There is obvious disillusion with the Bush administration, but the widespread call for a “change in strategy” does not include any letup of the “war on terrorism”. In fact, the voices most stridently demanding “change” are cementing years of criminal lies under new layers of deception. They want to ramp up Bush’s false flag wars, not end them.

US presidential candidates feast on “Al-Qaeda” propaganda meat

The latest “Al-Qaeda” headlines have prompted each of the 2008 US presidential candidates have fall over each other to push the “tough on terrorism” card.

“Al-Qaeda” war politics blossomed during the Bill Clinton adminstration with the use of Al-Qaeda/militant Islamic mercenaries in Kosovo and Bosnia, and what is arguably the true start of today’s “war on terror”—the identification of Osama bin Laden as “enemy number one” (at the height of the Monica Lewinsky scandal) in 1998, followed by the bombing of Sudan. The cooperative role that the deeply corrupt Clinton faction played alongside the Bush “crime family”, in virtually all of the major US government crimes from the 1980s to the present, can fill several libraries. It goes without saying that a Hillary Clinton presidency would continue the Bush-Cheney agenda, and return Anglo-American criminality to its 1990s glory.

What about the others? Contrary to his image as a “progressive”, Barack Obama’s foreign policy agenda is virtually identical to that of the Bush administration, including his approach to the “war on terrorism”. Obama has promised a robust US military-intelligence presence in Iraq and the Middle East to “root out Al-Qaeda”. To defeat Al-Qaeda, Obama will build a “twenty-first-century military and twenty-first-century alliances” in order to “stay on the offensive everywhere from Djibouti to Kandahar”, and “revamp intelligence agencies far beyond post-September 11 reforms”. Another analysis of Obama’s aggressive war policy can be found here.

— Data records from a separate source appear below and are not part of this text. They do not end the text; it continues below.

/-- Who writes what (10_state.md R22 to R32, 42_addressing.md R141, R151): an instruction that changes a field is one the
field's rule names, but for three choices of the model: `initialize` leaves the DMA pointer, length and position and the
sequencer's registers (log 15), `teardown` gives the operand latch and the model's own count of free values new values
(log 5), and the hold is a field `mainLine` that `waitTransferIdle` alone writes (log 16). -/
def Obligations.EachFieldHasItsWriters : Prop :=
  ∀ (i : Instr) (s t : State), exec i s = .next t →
    let cycle := i = .teardown ∨ ∃ ptr, i = .initializeBlock ptr
    let rotates := ∃ rot, i = .setRotation rot
    let transfers := ∃ ptr len, i = .writeDataDMA ptr len ∨ i = .writeDMA ptr len
    let draws := (∃ x y c, i = .drawPixel x y c) ∨ (∃ x y c, i = .drawPixelRGB24 x y c) ∨
      (∃ x0 y0 x1 y1 c, i = .fillArea x0 y0 x1 y1 c) ∨ (∃ x0 y0 x1 y1 c, i = .fillAreaRGB24 x0 y0 x1 y1 c) ∨
      (∃ c, i = .fillScreen c) ∨ (∃ c, i = .fillScreenRGB24 c) ∨
      (∃ x0 y0 x1 y1 p n, i = .writePixels x0 y0 x1 y1 p n) ∨
      (∃ x0 y0 x1 y1 p n, i = .writePixelsRGB24 x0 y0 x1 y1 p n)
    (t.phase ≠ s.phase → cycle) ∧
      (t.rotation ≠ s.rotation ∨ t.width ≠ s.width ∨ t.height ≠ s.height → cycle ∨ rotates) ∧
      (t.partialOn ≠ s.partialOn → cycle ∨ ∃ flag, i = .setPartialMode flag) ∧
      (t.partY0 ≠ s.partY0 ∨ t.partY1 ≠ s.partY1 → cycle ∨ rotates ∨ ∃ y0 y1, i = .setPartialArea y0 y1) ∧
      (t.xfer ≠ s.xfer ∨ t.dmaClaimed ≠ s.dmaClaimed → cycle ∨ transfers) ∧
      (t.dmaPtr ≠ s.dmaPtr ∨ t.dmaLen ≠ s.dmaLen ∨ t.dmaPos ≠ s.dmaPos → i = .teardown ∨ transfers) ∧
      (t.irqPending ≠ s.irqPending → cycle) ∧
      (t.rst ≠ s.rst → cycle ∨ i = .reset) ∧
      (t.bl ≠ s.bl → cycle ∨ (∃ flag, i = .setBacklight flag) ∨ ∃ level, i = .setBacklightBrightness level) ∧
      (t.batch ≠ s.batch ∨ t.seqState ≠ s.seqState ∨ t.seqRemaining ≠ s.seqRemaining ∨ t.seqIndex ≠ s.seqIndex →
        i = .teardown ∨ draws) ∧
      (t.latch ≠ s.latch ∨ t.freeIndex ≠ s.freeIndex → i = .teardown) ∧
      (t.mainLine ≠ s.mainLine → i = .waitTransferIdle) ∧ t.inputs = s.inputs

/-- The engine's life cycle (42_addressing.md R152): `Ready` is entered only by `initialize`, at full refresh and
rotation 0, and left only by `teardown`, to `Uninitialized`. -/
def Obligations.ReadyIsEnteredUprightAndLeftByTeardown : Prop :=
  ∀ (i : Instr) (s t : State), exec i s = .next t →
    (s.phase ≠ .ready → t.phase = .ready →
      (∃ ptr, i = .initializeBlock ptr ∧ ptr ≠ 0) ∧ t.partialOn = false ∧ t.rotation = 0 ∧
        t.width = s.cfg.panelW ∧ t.height = s.cfg.panelH) ∧
    (s.phase = .ready → t.phase ≠ .ready → i = .teardown ∧ t.phase = .uninitialized)
end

Obama promotes the false notion of “blowback”. Like other members of Congress, Obama has access to classified material. He and others are complicit in hiding the fact of Anglo-American intelligence connectons behind both the “terrorism” and the “insurgencies”.

The “anti-terror” platform of John Edwards is equally malodorous. It was Edwards who promised on national television, during the 2004 vice presidential debate with Dick Cheney, that he would “kill the terrorists”. So would Joe Biden (one of the many who met with the ISI “money man” before 9/11), Chris Dodd, Bill Richardson, and other longtime Democratic Party fossils. (Two Democratic Party candidates who are more stridently critical of Bush-Cheney’s agenda, Dennis Kucinich and Mike Gravel are routinely shut out by the Democratic Party apparatus, and stand no chance of nomination.)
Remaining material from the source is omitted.